- Born: 1798 England
- Died: 1879 (aged 80–81)
- Known for: Collecting bird species in Brazil; describing new genera and species
- Scientific career
- Fields: Medicine, Ornithology
- Author abbrev. (zoology): Such

= George Such =

British ornithologist and physician

George Such (1798–1879) was an English physician and ornithologist, and a member of the Linnean Society of London.

He collected bird species in eastern Brazil. During his stay in the country, he was in regular contact with two leading ornithologists of the time: William Swainson and Nicholas Aylward Vigors.

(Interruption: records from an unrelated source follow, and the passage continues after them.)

/-- drow of a configuration (R193). -/
def State.cvDrow (s : State) (incl : List Nat) (c : Nat) : Nat := rateBits (s.cvRate incl c) (s.chanGeo incl c).tr 1

/-- buf of a configuration (R193). -/
def State.cvBuf (s : State) (incl : List Nat) (c : Nat) : Nat :=
  rateBits (s.cvRate incl c) (s.chanGeo incl c).tr (s.cv incl (pCHAN c) F.CHAN.RC_BUF_ROWS)

/-- What drains between two instants, in 10^-12 bit, with the earlier rates and the instants at which they ended (R194, R209). -/
def drain (rate : Nat) : List (Nat × Nat) → Nat → Nat → Nat
  | [], u, t => rate * (t - u)
  | (e, r) :: rs, u, t => r * (min t e - u) + drain rate rs (max u e) t

/-- 10^12: the units of occupancy in a bit (R194). -/
def occUnit : Nat := 1000000000000

/-! ## Pooled groups (R210, R211) -/

/-- Group of a channel at work, and whether it is pooled. -/
def State.chanGroup (s : State) (c : Nat) : Nat := s.act (pCHAN c) F.CHAN.CHAN_CFG_GROUP
def State.grpPooled (s : State) (g : Nat) : Bool := s.works (pGRP g) && s.act (pGRP g) F.GRP.GRP_CFG_POOL == 1
def State.pooled (s : State) (c : Nat) : Bool := s.grpPooled (s.chanGroup c)

/-- The CHAN pages at work in a group, in ascending order. -/
def State.members (s : State) (g : Nat) : List Nat := s.chansOn.filter fun c => s.chanGroup c == g

/-- S by the channels that are members now, bits per second (R210). -/
def State.sharedNow (s : State) (g : Nat) : Nat :=
  s.act (pGRP g) F.GRP.POOL_RATE_KBPS * 1000 - (s.members g).foldl (fun n c => n + s.cvRate [] c) 0

def State.grpOf (s : State) (g : Nat) : GrpState := Tab.get .reset s.grp g
def State.setGrp (s : State) (g : Nat) (x : GrpState) : State := { s with grp := Tab.set .reset s.grp g x }

/-- S in force: it is taken up at frame-cycle starts (R209 to R211; log entry 270). -/
def State.sharedRate (s : State) (g : Nat) : Nat := (s.grpOf g).rate

/-- bufs (R210). -/
def State.sharedBuf (s : State) (g : Nat) : Nat := s.sharedRate g * s.act (pGRP g) F.GRP.POOL_BUF_US / 1000000

/-- S at the frame-cycle start of counter ns `fire`; what drained before it did so at the earlier S (R209, R211). -/
def State.takeShared (s : State) (g fire : Nat) : State :=
  let y := s.grpOf g
  if s.sharedNow g = y.rate then s
  else s.setGrp g { y with rate := s.sharedNow g, rates := y.rates ++ [(fire * 1000, y.rate)] }

/-! ## Pictures -/

/-- Change picture `n` of a channel. -/
def State.updPicRec (s : State) (c n : Nat) (f : PicRec → PicRec) : State :=
  s.updChan c fun x => { x with pics := x.pics.map fun y => if y.n = n then f y else y }

def State.picRec (s : State) (c n : Nat) : Option PicRec := (s.chanOf c).pics.find? fun x => x.n == n

/-- The form of a picture in coding. -/
def State.formOf (s : State) (c : Nat) (x : PicRec) : PicForm :=
  let r := s.rateOf (s.chanGroup c)
  { kind := x.kind, wave := x.wave, g := x.g, clean := x.clean, n := x.n, poc := x.poc, ts := mediaClock r.1 r.2 x.n,
    refs := x.refs.map fun i => x.n - (((s.chanOf c).bufs[i]?).getD .reset).n, absent := x.absent, prot := x.prot, hash := x.hash }

def State.codec (s : State) (c : Nat) : Nat := s.act (pCHAN c) F.CHAN.CODEC_CFG_CODEC

/-- O(k) of picture `x`, counter ps (R141, R148). -/
def State.outPs (s : State) (c : Nat) (x : PicRec) (k : Nat) : Nat := x.fire * 1000 + (s.geo c).outputAt k

/-! ## Occupancy (R194, R202) -/

/-- Rows of a ledger before `t`, their caps entering the queue; `amount` is what enters of a row. -/
def project (rate : Nat) (rates : List (Nat × Nat)) (amount : Ledger → Nat) (t : Nat) : Nat → Nat → List Ledger → Nat
  | q, u, [] => q - drain rate rates u t
  | q, u, j :: js =>
    if j.at' < t then project rate rates amount t (q - drain rate rates u j.at' + amount j * occUnit) j.at' js
    else project rate rates amount t q u js

/-- What a ledger row counts as in the queue or floor lane of its channel (R202, R211). -/
def laneAmount (pooled : Bool) (j : Ledger) : Nat := if pooled then min j.cap j.fr else j.cap

/-- occ_at(t) of a channel's queue, or of its floor lane when pooled, in whole bits rounded up (R194, R202, R211). -/
def State.occAt (s : State) (c t : Nat) : Nat :=
  let r := s.rcOf c
  ceilDiv (project r.rate r.rates (laneAmount (s.pooled c)) t r.qk r.tk r.ledger) occUnit

/-- Row `a` comes before row `b` in the shared projection: by output instant, then channel index (R211). -/
def poolBefore (a b : Nat × Ledger) : Bool := decide (a.2.at' < b.2.at') || (a.2.at' == b.2.at' && decide (a.1 < b.1))

/-- Rows of all members' ledgers with their channels, in the order of the shared projection (R211). -/
def State.sharedRows (s : State) (g : Nat) : List (Nat × Ledger) :=
  ((s.members g).flatMap fun c => ((s.rcOf c).ledger.map fun j => (c, j))).mergeSort fun a b => !poolBefore b a

/-- The shared occupancy after rows, their parts above the floor entering, at instant `t` (R211). -/
def projectShared (rate : Nat) (rates : List (Nat × Nat)) (t : Nat) : Nat → Nat → List Ledger → Nat
  | q, u, [] => q - drain rate rates u t
  | q, u, j :: js => projectShared rate rates t (q - drain rate rates u j.at' + (j.cap - min j.cap j.fr) * occUnit) j.at' js

/-- occs_at(t) for channel `c`: the shared occupancy projected through the rows before `t`, and those at `t` of lower channels, bits
rounded up (R211). -/
def State.sharedAt (s : State) (g c t : Nat) : Nat :=
  let y := s.grpOf g
  let js := ((s.sharedRows g).filter fun a => decide (a.2.at' < t) || (a.2.at' == t && decide (a.1 < c))).map (·.2)
  ceilDiv (projectShared y.rate y.rates t y.qs y.ts js) occUnit

/-! ## Results (R196, R202, R205) -/

/-- The scale of class `k` of a channel. -/
def State.scale (s : State) (c k : Nat) : Nat := s.fld (pCHAN c) (F.CHAN.RC_SCALE_SCALE k)

/-- A row's new scale from its bits (R205). -/
def newScale (old bits hdr e : Nat) : Nat :=
  let so := (bits - hdr - 24) * 2048 / e
  min 16384 (max 1024 ((15 * old + so + 8) / 16))

/-- update_scale(j): the controller learns from a known row (R205). -/
def State.updateScale (s : State) (c : Nat) (j : Ledger) (bits : Nat) : State :=
  if !j.learns ∨ j.e = 0 then s
  else s.setFld (pCHAN c) (F.CHAN.RC_SCALE_SCALE j.cls) (newScale (s.scale c j.cls) bits j.hdr j.e)

/-- The result of the first ledger row of a channel is applied (R202). -/
def State.applyRow (s : State) (c : Nat) (j : Ledger) (bits : Nat) : State :=
  let amount := if s.pooled c then min bits j.fr else bits
  let s1 : State := s.updRc c fun r =>
    { r with qk := r.qk - drain r.rate r.rates r.tk j.at' + amount * occUnit, tk := j.at', ledger := r.ledger.drop 1 }
  (s1.updPicRec c j.n fun y => { y with spent := y.spent - j.cap + bits }).updateScale c j bits

/-- apply_known(x) of a channel that is not pooled: in output order up to the first row not yet known (R196). -/
def State.applyOwn (s : State) (c x : Nat) : Nat → State
  | 0 => s
  | fuel + 1 =>
    match (s.rcOf c).ledger with
    | [] => s
    | j :: _ =>
      match j.bits with
      | some b => if j.at' ≤ x then State.applyOwn (s.applyRow c j b) c x fuel else s
      | none => s

/-- The member whose first ledger row comes next: least output instant, then least channel (R211). -/
def State.nextMember (s : State) (ms : List Nat) : Option Nat :=
  ms.foldl (fun (o : Option Nat) c =>
    match (s.rcOf c).ledger.head?, o with
    | none, _ => o
    | some _, none => some c
    | some j, some d => match (s.rcOf d).ledger.head? with
      | some i => if j.at' < i.at' then some c else o
      | none => some c) none

/-- apply_known(x) of a pooled group: rows of all members by output instant, then channel (R211). -/
def State.applyShared (s : State) (g x : Nat) : Nat → State
  | 0 => s
  | fuel + 1 =>
    match s.nextMember (s.members g) with
    | none => s
    | some c =>
      match (s.rcOf c).ledger with
      | [] => s
      | j :: _ =>
        match j.bits with
        | none => s
        | some b =>
          if j.at' > x then s
          else
            let y := s.grpOf g
            let s1 : State := s.setGrp g { y with qs := y.qs - drain y.rate y.rates y.ts j.at' + (b - min b j.fr) * occUnit, ts := j.at' }
            State.applyShared (s1.applyRow c j b) g x fuel

/-- apply_known(x) before a decision of channel `c` (R196, R202, R211). -/
def State.applyKnown (s : State) (c x : Nat) : State :=
  if s.pooled c then s.applyShared (s.chanGroup c) x (s.sharedRows (s.chanGroup c)).length
  else s.applyOwn c x (s.rcOf c).ledger.length

/-! ## The rate-model table (R202, R207) -/

/-- tab[cls][qp][bin] of the active table. -/
def RcState.entry (r : RcState) (cls qp bin : Nat) : Nat :=
  leNat ((r.table.drop (64 + 2 * (cls * 1024 + qp * 16 + bin))).take 2)

/-- The octets of a rate-model table are valid for a codec and chroma format (R207). -/
def tableValid (bs : List Byte) (codec : Nat) (c420 : Bool) : Bool :=
  let at2 (o : Nat) : Nat := leNat ((bs.drop o).take 2)
  let at1 (o : Nat) : Nat := (bs.getD o 0).toNat
  leNat (bs.take 4) == 0x544D524B && at2 4 == 1 && at1 6 == codec && at1 7 == (if c420 then 1 else 2) && at1 8 == 64 && at1 9 == 16 &&
    at1 10 == 3 && at1 11 == 0 && ((bs.drop 20).take 44).all (· == 0) && leNat ((bs.drop 12).take 4) == crc32 (bs.drop 64) &&
    (List.range 48).all fun i => (List.range (if codec = 0 then 63 else 51)).all fun q =>
      decide (at2 (64 + 2 * (i / 16 * 1024 + (q + 1) * 16 + i % 16)) ≤ at2 (64 + 2 * (i / 16 * 1024 + q * 16 + i % 16)))

/-- Address of a configuration's table. -/
def State.cvTable (s : State) (incl : List Nat) (c : Nat) : Nat := s.cvAddr incl (pCHAN c) F.CHAN.RC_TABLE_BASE_LO

/-- A table applies: the active copy, the scales 4,096, TABLE_APPLIED (R205, R208). -/
def State.applyTable (s : State) (c a : Nat) (bs : List Byte) : State :=
  let p := pCHAN c
  let s1 : State := s.updRc c fun r => { r with table := bs, tableAt := a, tableCrc := leNat ((bs.drop 12).take 4) }
  let s2 : State := [0, 1, 2].foldl (fun t k => t.setFld p (F.CHAN.RC_SCALE_SCALE k) 4096) s1
  (s2.setReg (F.CHAN.RC_TABLE_ID.addr p) (BitVec.ofNat 32 (leNat ((bs.drop 16).take 4)))).raise p F.CHAN.intTABLE_APPLIED

/-- A commit applies the table that it read where it differs from the active one in address, TABLE_ID or BODY_CRC (R208). -/
def State.commitTable (s : State) (c a : Nat) (bs : List Byte) : State :=
  let r := s.rcOf c
  if r.tableAt = a ∧ r.tableCrc = leNat ((bs.drop 12).take 4) ∧
      s.fld (pCHAN c) F.CHAN.RC_TABLE_ID = leNat ((bs.drop 16).take 4) then s
  else s.applyTable c a bs

/-! ## Costs (R201, R202) -/

/-- The largest value that a 32-bit register holds. -/
def sat32 (v : Nat) : Word := BitVec.ofNat 32 (min v (2 ^ 32 - 1))

/-- INTRA_SUM and COST_SUM of row `k` of picture `n`: 0 for a picture coded under R112 (R151, R518). -/
def State.isum (s : State) (c n k : Nat) : Nat := Tab.get 0 (s.lookPic c n).intra k
def State.csum (s : State) (c n k : Nat) : Nat := Tab.get 0 (s.lookPic c n).cost k

/-- cost(j) as the decision of row `k` of picture `x` sees it (R201). -/
def State.costAt (s : State) (c : Nat) (x : PicRec) (k j : Nat) : Nat :=
  let own (i : Nat) : Nat := if x.kind = 0 then s.isum c x.n i else s.csum c x.n i
  if x.absent then 0
  else if j ≤ k ∨ (s.geo c).buffered then own j
  else
    let r := s.rcOf c
    match (if x.kind = 0 then r.prevI else r.prevC)[j]? with
    | some v => v
    | none => own k

/-- The row is a scene-cut row (R151). -/
def State.cutRow (s : State) (c n k : Nat) : Bool :=
  (s.lookPic c n).cutRow (s.act (pCHAN c) F.CHAN.LOOK_CFG_SCENE_RATIO) (s.geo c).nRow k

/-- The picture is a scene-cut picture (R151). -/
def State.cutPic (s : State) (c n : Nat) : Bool :=
  (s.lookPic c n).cut (s.act (pCHAN c) F.CHAN.LOOK_CFG_SCENE_RATIO) (s.geo c).nRow (s.geo c).rRows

In 1825, he published two papers in the Zoological Journal of London in which he described a new genus, Gubernetes as well as several species:
- Ardea fasciata = Tigrisoma fasciatum
- Dendrocolaptes crassirostris = Xiphocolaptes albicollis
- fortirostris = Dendrocolaptes platyrostris
- Drymophila variegata = Drymophila ferruginea
- Galbula ceycoides = Jacamaralcyon tridactyla
- Thamnophilus leachii = Mackenziaena leachii
- maculatus = Hypoedaleus guttatus
- swainsonii = Mackenziaena severa
- vigorsii = Batara cinerea

Not all of his proposed taxa were retained in later taxonomy.